Regarding equipment, I would say 90% of the stuff in the book can be done at home in an average kitchen by the creative and determined cook and the other 10% can be done well enough to get the point without buying a bunch of special equipment. The official website to accompany the book (alinea mosaic) is a continuing source of information with a lot of creative, intelligent people sharing solutions to difficulties and problems while working from the book... including frequent postings from members of the Alinea team. 
Chef Achatz' food in the book is doable. I've done a few of the complete dishes and adapted many techniques from the recipes to my own uses. The biggest hindrance in some cases may be sourcing the ingredients, not equipment. Dehydrators, high speed blenders, cream and soda siphons and some form of sous vide equipment are about as exotic as it gets. There is the antigriddle but getting around that is as simple as laying an offset spatula on a block of dry ice and going to it. Chef Achatz' magic seems to be more in his use of flavors, textures and aromas, his cooking methods, his creative platings and his drive to make his food be exactly what he wants it to be than the use of high tech equipment (not that I'm opposed to high tech equipment used well, Heston Blumenthal is awesome). I highly recommend the book, especially for what it sells for. Talk about a ridiculous bargain, I've paid many times that amount for books that aren't nearly as nice or as informative as this one.


----------



## shipscook (Jan 14, 2007)

Gosh Guys thanks for all the info!! really appreciate it, I think I need that book.
Sksoze, great blog, am busy for a week or so but have it bookmarked.

Wishing you all a Blessed, Happy, Healthy New Year,
Nan


----------



## rpmcmurphy (Jan 8, 2008)

I lump alinea, on the line, and el bulli books into 1 category, they go on my coffee table and are the COOLEST coffee table books around.....but not on my cookbook shelf. 

On the line being the most useful as a cookbook.


----------



## chefallen (Jan 4, 2009)

My Grandmother recently asked all of us what we wanted for Christmas.

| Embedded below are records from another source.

-- ==== Sys2Proof/Safety.lean ====
section
/-! DEFINITION. The terms that statements about the machine use: what DMEM holds, the packed form of a
stream, the shape of a tree, a well-formed decode table, and the invariants of a safe run. -/

namespace Sys2Proof.Machine

/-! ### DMEM and streams -/

/-- DMEM holds the given bytes from `a` on. -/
abbrev Memory.holds (m : Memory) (a : Nat) (bs : List Byte) : Prop :=
  ∀ j, (h : j < bs.length) → m.read (a + j) = some bs[j]

/-- The two memories agree at every address outside `[a, a + n)`. -/
def Memory.agreeOutside (m m' : Memory) (a n : Nat) : Prop :=
  ∀ x, (x < a ∨ a + n ≤ x) → m'.read x = m.read x

/-- The whole bytes of a bit string, most significant bit first (44_bitstream_encoder.md R97). -/
def packWhole (b : BitStr) : List Byte :=
  (List.range (b.length / 8)).map fun k => pack8 ((b.drop (8 * k)).take 8)

/-- The bytes of a bit string with the last one zero-filled (R99). -/
def packPadded (b : BitStr) : List Byte :=
  packWhole (b ++ zeros ((8 - b.length % 8) % 8))

/-- The bytes have the codes `cs`, in order (R97). -/
abbrev hasCodes (ctab : EncodeTable) (bs : List Byte) (cs : List BitStr) : Prop :=
  bs.map (codeOf ctab) = cs.map some

/-! ### The tree -/

/-- The children of the internal nodes, in creation order. -/
def childrenOf (arena : NodeArena) (leaves nodes : Nat) : List Nat :=
  (List.range' leaves (nodes - leaves)).flatMap fun i =>
    [(nodeAt arena i).left.toNat, (nodeAt arena i).right.toNat]

/-- The arena layout of 42_tree_builder.md R87 and R89: leaves first in ascending symbol order, internal
nodes above their children, the root last, every node but the root the child of exactly one node
(`2·leaves − 2` distinct children below the root), and all-zero entries from `nodes` on. -/
structure TreeShape (arena : NodeArena) (leaves nodes root : Nat) : Prop where
  leaves_le : leaves ≤ 128
  nodes_eq : nodes = 2 * leaves - 1
  root_eq : root = if leaves = 0 then 255 else nodes - 1
  leaf_iff : ∀ i, i < nodes → ((nodeAt arena i).leaf = true ↔ i < leaves)
  leaf_fields : ∀ i, i < leaves → (nodeAt arena i).left = 0 ∧ (nodeAt arena i).right = 0
  internal_fields : ∀ i, leaves ≤ i → i < nodes → (nodeAt arena i).sym = 0
  syms_rise : ∀ i j, i < j → j < leaves → (nodeAt arena i).sym < (nodeAt arena j).sym
  children_below : ∀ i, leaves ≤ i → i < nodes →
    (nodeAt arena i).left.toNat < i ∧ (nodeAt arena i).right.toNat < i
  children_once : (childrenOf arena leaves nodes).Nodup
  rest_zero : ∀ i, nodes ≤ i → nodeAt arena i = Node.zero

/-- The tree registers of a state describe a tree. -/
abbrev State.treeShape (s : State) : Prop :=
  TreeShape s.node s.leafCount.toNat s.nodeCount.toNat s.root.toNat

/-- The node at the end of a path from `x`: 0 goes left and 1 goes right (43_code_table.md R90); no path
goes on from a leaf. -/
def follow (arena : NodeArena) : Nat → BitStr → Option Nat
  | x, [] => some x
  | x, b :: p =>
    if (nodeAt arena x).leaf then none
    else follow arena (if b then (nodeAt arena x).right else (nodeAt arena x).left).toNat p

/-- The sum of all counts (R89, 10_state.md R43). -/
def freqTotal (freq : FreqTable) : Nat := (freq.toList.map BitVec.toNat).sum

/-! ### The tables -/

/-- R110 in the spec's words: slot `k` of a decode table, taken as valid, is well-formed. -/
structure SlotOk (dtab : DecodeTable) (k : Nat) : Prop where
  len_pos : 1 ≤ (slotAt dtab k).len.toNat
  code_lt : (slotAt dtab k).code.toNat < 2 ^ (slotAt dtab k).len.toNat
  sym_le : (slotAt dtab k).sym.toNat ≤ 127
  sym_new : ∀ j, j < k → (slotAt dtab j).valid = true → (slotAt dtab j).sym ≠ (slotAt dtab k).sym
  prefix_free : ∀ j, j < k → (slotAt dtab j).valid = true →
    ¬ (slotAt dtab j).bits <+: (slotAt dtab k).bits ∧
    ¬ (slotAt dtab k).bits <+: (slotAt dtab j).bits

/-- Every valid slot is well-formed: what DT_VALID = 1 guarantees (45_bitstream_decoder.md R103). -/
def TableOk (dtab : DecodeTable) : Prop :=
  ∀ k, k < 128 → (slotAt dtab k).valid = true → SlotOk dtab k

/-- The codes of an encode table are non-empty, canonical and prefix-free (43_code_table.md R93, 10_state.md
R38). -/
structure CodesOk (ctab : EncodeTable) : Prop where
  len_pos : ∀ i : Fin 128, ctab[i].valid = true → 1 ≤ ctab[i].len.toNat
  code_lt : ∀ i : Fin 128, ctab[i].valid = true → ctab[i].code.toNat < 2 ^ ctab[i].len.toNat
  prefix_free : ∀ i j : Fin 128, i ≠ j → ctab[i].valid = true → ctab[j].valid = true →
    ¬ ctab[i].bits <+: ctab[j].bits
  invalid_zero : ∀ i : Fin 128, ctab[i].valid = false → ctab[i] = CodeEntry.zero

/-- The decode table is the exact inverse of the encode table, slot by symbol (R92). -/
def TablesInverse (ctab : EncodeTable) (dtab : DecodeTable) : Prop :=
  ∀ i : Fin 128, dtab[i].valid = ctab[i].valid ∧
    (ctab[i].valid = true →
      dtab[i].sym.toNat = i.val ∧ dtab[i].len = ctab[i].len ∧ dtab[i].code = ctab[i].code)

/-- Two decode tables hold the same set of records (46_decode_table.md R111). -/
def SameRecords (d e : DecodeTable) : Prop :=
  ∀ r : DecodeEntry, r.valid = true → (r ∈ d.toList ↔ r ∈ e.toList)

/-! ### Invariants of every run -/

/-- The parameters meet R5. -/
def State.ParamsInv (s : State) : Prop := s.params.wf = true

/-- DMEM is in its canonical form and lists only addresses that exist (10_state.md R40). -/
def State.MemoryInv (s : State) : Prop := s.dmem.wf ∧ s.dmem.within s.params.dmemSize

/-- The STATUS bits fit together: DONE is 0 while BUSY (10_state.md R19, R20), no table is fresher than
what it was made from (R25), and ERR_TREE and ERR_LEAFATTR are never reported (43_code_table.md R95). -/
structure State.StatusInv (s : State) : Prop where
  busy_not_done : s.status.busy = true → s.status.done = false
  tree_needs_freq : s.status.treeValid = true → s.status.freqValid = true
  code_needs_tree : s.status.codeValid = true → s.status.treeValid = true
  no_internal_error : s.status.errCode ≠ .tree ∧ s.status.errCode ≠ .leafattr

/-- The bounds of 10_state.md R43 that the host cannot disturb. -/
structure State.BoundsInv (s : State) : Prop where
  counts : freqTotal s.freq ≤ s.params.dmemSize
  out_len : s.outLen.toNat ≤ s.params.dmemSize
  res_tail : s.resTail.toNat ≤ 8 * s.params.dmemSize

/-- While TREE_VALID = 1, NODE holds a full tree whose internal weights are exact sums and whose root
weighs as much as FREQ (42_tree_builder.md R87, R89). -/
structure State.TreeInv (s : State) : Prop where
  shape : s.status.treeValid = true → s.treeShape
  weights : s.status.treeValid = true → ∀ i, s.leafCount.toNat ≤ i → i < s.nodeCount.toNat →
    (nodeAt s.node i).weight.toNat =
      (nodeAt s.node (nodeAt s.node i).left.toNat).weight.toNat +
        (nodeAt s.node (nodeAt s.node i).right.toNat).weight.toNat
  root_weight : s.status.treeValid = true → 0 < s.leafCount.toNat →
    (nodeAt s.node s.root.toNat).weight.toNat = freqTotal s.freq

/-- While CODE_VALID = 1, CTAB holds prefix-free codes; while DT_VALID = 1, DTAB is well-formed
(43_code_table.md R93, 45_bitstream_decoder.md R103). -/
structure State.TableInv (s : State) : Prop where
  codes : s.status.codeValid = true → CodesOk s.ctab
  table : s.status.dtValid = true → TableOk s.dtab

/-- The invariant of every run: it holds after reset, and every step keeps it. -/
structure State.Inv (s : State) : Prop where
  params : s.ParamsInv
  memory : s.MemoryInv
  status : s.StatusInv
  bounds : s.BoundsInv
  tree : s.TreeInv
  table : s.TableInv

/-- A safe step: the machine does not stop (60_exceptions.md R120). -/
def State.SafeStep (s : State) : Prop := ∃ t, step s = .next t

end Sys2Proof.Machine
end

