/-! ### `raise` (00_scope.md R11) -/

@[simp] theorem State.raise_params (c : ErrCode) (v : Nat) :
    (s.raise c v).params = s.params := rfl
@[simp] theorem State.raise_status (c : ErrCode) (v : Nat) :
    (s.raise c v).status = (s.complete c 0).status := rfl
@[simp] theorem State.raise_ie (c : ErrCode) (v : Nat) :
    (s.raise c v).ie = s.ie := rfl
@[simp] theorem State.raise_cmd (c : ErrCode) (v : Nat) :
    (s.raise c v).cmd = s.cmd := rfl
@[simp] theorem State.raise_errInfo (c : ErrCode) (v : Nat) :
    (s.raise c v).errInfo = BitVec.ofNat 32 v := rfl
@[simp] theorem State.raise_srcAddr (c : ErrCode) (v : Nat) :
    (s.raise c v).srcAddr = s.srcAddr := rfl
@[simp] theorem State.raise_srcLen (c : ErrCode) (v : Nat) :
    (s.raise c v).srcLen = s.srcLen := rfl
@[simp] theorem State.raise_dstAddr (c : ErrCode) (v : Nat) :
    (s.raise c v).dstAddr = s.dstAddr := rfl
@[simp] theorem State.raise_dstCap (c : ErrCode) (v : Nat) :
    (s.raise c v).dstCap = s.dstCap := rfl
@[simp] theorem State.raise_outLen (c : ErrCode) (v : Nat) :
    (s.raise c v).outLen = s.outLen := rfl
@[simp] theorem State.raise_resTail (c : ErrCode) (v : Nat) :
    (s.raise c v).resTail = s.resTail := rfl
@[simp] theorem State.raise_unsupCount (c : ErrCode) (v : Nat) :
    (s.raise c v).unsupCount = s.unsupCount := rfl
@[simp] theorem State.raise_unsupFirst (c : ErrCode) (v : Nat) :
    (s.raise c v).unsupFirst = s.unsupFirst := rfl
@[simp] theorem State.raise_leafCount (c : ErrCode) (v : Nat) :
    (s.raise c v).leafCount = s.leafCount := rfl
@[simp] theorem State.raise_nodeCount (c : ErrCode) (v : Nat) :
    (s.raise c v).nodeCount = s.nodeCount := rfl
@[simp] theorem State.raise_root (c : ErrCode) (v : Nat) :
    (s.raise c v).root = s.root := rfl
@[simp] theorem State.raise_maxLen (c : ErrCode) (v : Nat) :
    (s.raise c v).maxLen = s.maxLen := rfl
@[simp] theorem State.raise_freq (c : ErrCode) (v : Nat) :
    (s.raise c v).freq = s.freq := rfl
@[simp] theorem State.raise_node (c : ErrCode) (v : Nat) :
    (s.raise c v).node = s.node := rfl
@[simp] theorem State.raise_ctab (c : ErrCode) (v : Nat) :
    (s.raise c v).ctab = s.ctab := rfl
@[simp] theorem State.raise_dtab (c : ErrCode) (v : Nat) :
    (s.raise c v).dtab = s.dtab := rfl
@[simp] theorem State.raise_dmem (c : ErrCode) (v : Nat) :
    (s.raise c v).dmem = s.dmem := rfl
@[simp] theorem State.raise_inputs (c : ErrCode) (v : Nat) :
    (s.raise c v).inputs = s.inputs := rfl
@[simp] theorem State.raise_turns (c : ErrCode) (v : Nat) :
    (s.raise c v).turns = s.turns := rfl
@[simp] theorem State.raise_response (c : ErrCode) (v : Nat) :
    (s.raise c v).response = s.response := rfl
@[simp] theorem State.raise_draws (c : ErrCode) (v : Nat) :
    (s.raise c v).draws = s.draws := rfl

/-! ### CLEAR (R80) -/

@[simp] theorem State.clearTables_params :
    (s.clearTables).params = s.params := rfl
@[simp] theorem State.clearTables_status :
    (s.clearTables).status =
      { s.status with
        freqValid := false, treeValid := false, codeValid := false, dtValid := false } := rfl
@[simp] theorem State.clearTables_ie :
    (s.clearTables).ie = s.ie := rfl
@[simp] theorem State.clearTables_cmd :
    (s.clearTables).cmd = s.cmd := rfl
@[simp] theorem State.clearTables_errInfo :
    (s.clearTables).errInfo = s.errInfo := rfl
@[simp] theorem State.clearTables_srcAddr :
    (s.clearTables).srcAddr = s.srcAddr := rfl
@[simp] theorem State.clearTables_srcLen :
    (s.clearTables).srcLen = s.srcLen := rfl
@[simp] theorem State.clearTables_dstAddr :
    (s.clearTables).dstAddr = s.dstAddr := rfl
@[simp] theorem State.clearTables_dstCap :
    (s.clearTables).dstCap = s.dstCap := rfl
@[simp] theorem State.clearTables_outLen :
    (s.clearTables).outLen = s.outLen := rfl
@[simp] theorem State.clearTables_resTail :
    (s.clearTables).resTail = s.resTail := rfl
@[simp] theorem State.clearTables_unsupCount :
    (s.clearTables).unsupCount = 0 := rfl
@[simp] theorem State.clearTables_unsupFirst :
    (s.clearTables).unsupFirst = Config.allOnes := rfl
@[simp] theorem State.clearTables_leafCount :
    (s.clearTables).leafCount = 0 := rfl
@[simp] theorem State.clearTables_nodeCount :
    (s.clearTables).nodeCount = 0 := rfl
@[simp] theorem State.clearTables_root :
    (s.clearTables).root = Config.noRoot := rfl
@[simp] theorem State.clearTables_maxLen :
    (s.clearTables).maxLen = 0 := rfl
@[simp] theorem State.clearTables_freq :
    (s.clearTables).freq = Vector.replicate 128 0 := rfl
@[simp] theorem State.clearTables_node :
    (s.clearTables).node = Vector.replicate 255 Node.zero := rfl
@[simp] theorem State.clearTables_ctab :
    (s.clearTables).ctab = Vector.replicate 128 CodeEntry.zero := rfl
@[simp] theorem State.clearTables_dtab :
    (s.clearTables).dtab = Vector.replicate 128 DecodeEntry.zero := rfl
@[simp] theorem State.clearTables_dmem :
    (s.clearTables).dmem = s.dmem := rfl
@[simp] theorem State.clearTables_inputs :
    (s.clearTables).inputs = s.inputs := rfl
@[simp] theorem State.clearTables_turns :
    (s.clearTables).turns = s.turns := rfl
@[simp] theorem State.clearTables_response :
    (s.clearTables).response = s.response := rfl
@[simp] theorem State.clearTables_draws :
    (s.clearTables).draws = s.draws := rfl

/-! ### Hard reset (70_reset_and_hazards.md R127) -/

@[simp] theorem State.hardReset_params :
    (s.hardReset).params = s.params := rfl
@[simp] theorem State.hardReset_status :
    (s.hardReset).status = State.reset.status := rfl
@[simp] theorem State.hardReset_ie :
    (s.hardReset).ie = State.reset.ie := rfl
@[simp] theorem State.hardReset_cmd :
    (s.hardReset).cmd = State.reset.cmd := rfl
@[simp] theorem State.hardReset_errInfo :
    (s.hardReset).errInfo = State.reset.errInfo := rfl
@[simp] theorem State.hardReset_srcAddr :
    (s.hardReset).srcAddr = State.reset.srcAddr := rfl
@[simp] theorem State.hardReset_srcLen :
    (s.hardReset).srcLen = State.reset.srcLen := rfl
@[simp] theorem State.hardReset_dstAddr :
    (s.hardReset).dstAddr = State.reset.dstAddr := rfl
@[simp] theorem State.hardReset_dstCap :
    (s.hardReset).dstCap = State.reset.dstCap := rfl
@[simp] theorem State.hardReset_outLen :
    (s.hardReset).outLen = State.reset.outLen := rfl
@[simp] theorem State.hardReset_resTail :
    (s.hardReset).resTail = State.reset.resTail := rfl
@[simp] theorem State.hardReset_unsupCount :
    (s.hardReset).unsupCount = State.reset.unsupCount := rfl
@[simp] theorem State.hardReset_unsupFirst :
    (s.hardReset).unsupFirst = State.reset.unsupFirst := rfl
@[simp] theorem State.hardReset_leafCount :
    (s.hardReset).leafCount = State.reset.leafCount := rfl
@[simp] theorem State.hardReset_nodeCount :
    (s.hardReset).nodeCount = State.reset.nodeCount := rfl
@[simp] theorem State.hardReset_root :
    (s.hardReset).root = State.reset.root := rfl
@[simp] theorem State.hardReset_maxLen :
    (s.hardReset).maxLen = State.reset.maxLen := rfl
@[simp] theorem State.hardReset_freq :
    (s.hardReset).freq = State.reset.freq := rfl
@[simp] theorem State.hardReset_node :
    (s.hardReset).node = State.reset.node := rfl
@[simp] theorem State.hardReset_ctab :
    (s.hardReset).ctab = State.reset.ctab := rfl
@[simp] theorem State.hardReset_dtab :
    (s.hardReset).dtab = State.reset.dtab := rfl
@[simp] theorem State.hardReset_dmem :
    (s.hardReset).dmem = State.reset.dmem := rfl
@[simp] theorem State.hardReset_inputs :
    (s.hardReset).inputs = s.inputs := rfl
@[simp] theorem State.hardReset_turns :
    (s.hardReset).turns = s.turns := rfl
@[simp] theorem State.hardReset_response :
    (s.hardReset).response = s.response := rfl
@[simp] theorem State.hardReset_draws :
    (s.hardReset).draws = s.draws := rfl

/-! ### A response (20_memory.md R46) -/

@[simp] theorem State.respond_params (r : Response) :
    (s.respond r).params = s.params := rfl
@[simp] theorem State.respond_status (r : Response) :
    (s.respond r).status = s.status := rfl
@[simp] theorem State.respond_ie (r : Response) :
    (s.respond r).ie = s.ie := rfl
@[simp] theorem State.respond_cmd (r : Response) :
    (s.respond r).cmd = s.cmd := rfl
@[simp] theorem State.respond_errInfo (r : Response) :
    (s.respond r).errInfo = s.errInfo := rfl
@[simp] theorem State.respond_srcAddr (r : Response) :
    (s.respond r).srcAddr = s.srcAddr := rfl
@[simp] theorem State.respond_srcLen (r : Response) :
    (s.respond r).srcLen = s.srcLen := rfl
@[simp] theorem State.respond_dstAddr (r : Response) :
    (s.respond r).dstAddr = s.dstAddr := rfl
@[simp] theorem State.respond_dstCap (r : Response) :
    (s.respond r).dstCap = s.dstCap := rfl
@[simp] theorem State.respond_outLen (r : Response) :
    (s.respond r).outLen = s.outLen := rfl
@[simp] theorem State.respond_resTail (r : Response) :
    (s.respond r).resTail = s.resTail := rfl
@[simp] theorem State.respond_unsupCount (r : Response) :
    (s.respond r).unsupCount = s.unsupCount := rfl
@[simp] theorem State.respond_unsupFirst (r : Response) :
    (s.respond r).unsupFirst = s.unsupFirst := rfl
@[simp] theorem State.respond_leafCount (r : Response) :
    (s.respond r).leafCount = s.leafCount := rfl
@[simp] theorem State.respond_nodeCount (r : Response) :
    (s.respond r).nodeCount = s.nodeCount := rfl
@[simp] theorem State.respond_root (r : Response) :
    (s.respond r).root = s.root := rfl
@[simp] theorem State.respond_maxLen (r : Response) :
    (s.respond r).maxLen = s.maxLen := rfl
@[simp] theorem State.respond_freq (r : Response) :
    (s.respond r).freq = s.freq := rfl
@[simp] theorem State.respond_node (r : Response) :
    (s.respond r).node = s.node := rfl
@[simp] theorem State.respond_ctab (r : Response) :
    (s.respond r).ctab = s.ctab := rfl
@[simp] theorem State.respond_dtab (r : Response) :
    (s.respond r).dtab = s.dtab := rfl
@[simp] theorem State.respond_dmem (r : Response) :
    (s.respond r).dmem = s.dmem := rfl
@[simp] theorem State.respond_inputs (r : Response) :
    (s.respond r).inputs = s.inputs := rfl
@[simp] theorem State.respond_turns (r : Response) :
    (s.respond r).turns = s.turns := rfl
@[simp] theorem State.respond_response (r : Response) :
    (s.respond r).response = some r := rfl
@[simp] theorem State.respond_draws (r : Response) :
    (s.respond r).draws = s.draws := rfl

She said it had to be something we would keep and treasure all our years to remember her by. She knows and we all know she is not long for this world. So here I am poised with this question, what am I going to do take the easy route and say "nothing, grandma; all your years and wisdom have taught me so much, that is what I will cherish always." Well Grandma being the hard case she is (just don't tell her I called her that), said no I want to give you something and you think on it and get back to me. Well, I thought on it for awhile and I finally got back to her with the only thing I could think of that I would probably keep the rest of my life; a book (and considering that I keep my books forever, even to the point I still have Highlites mag. from when I was a kid). So the book I choose was Alinea.
Boy oh boy did I choose a heck of a book!! I love this book!! There are the most interesting flavor combinations in it such as blackberry with tobacco cream and bee balm; which I have to admit I am not sure I would want to taste it, but I would. In the book they also discuss the use of an anti griddle; which as I understand it freezes the way a griddle would cook. I totally think this book is awesome and would advise it as a great read if not an interesting reference tool.
I would just like to say in conclusion; thank you Grandma for the book and for being so supportive all these years; through all my trails and errors in finding myself. Grandma I love you and will always cherish you no matter where you are.


----------



## chefallen (Jan 4, 2009)

thanks for posting this in the right forum


----------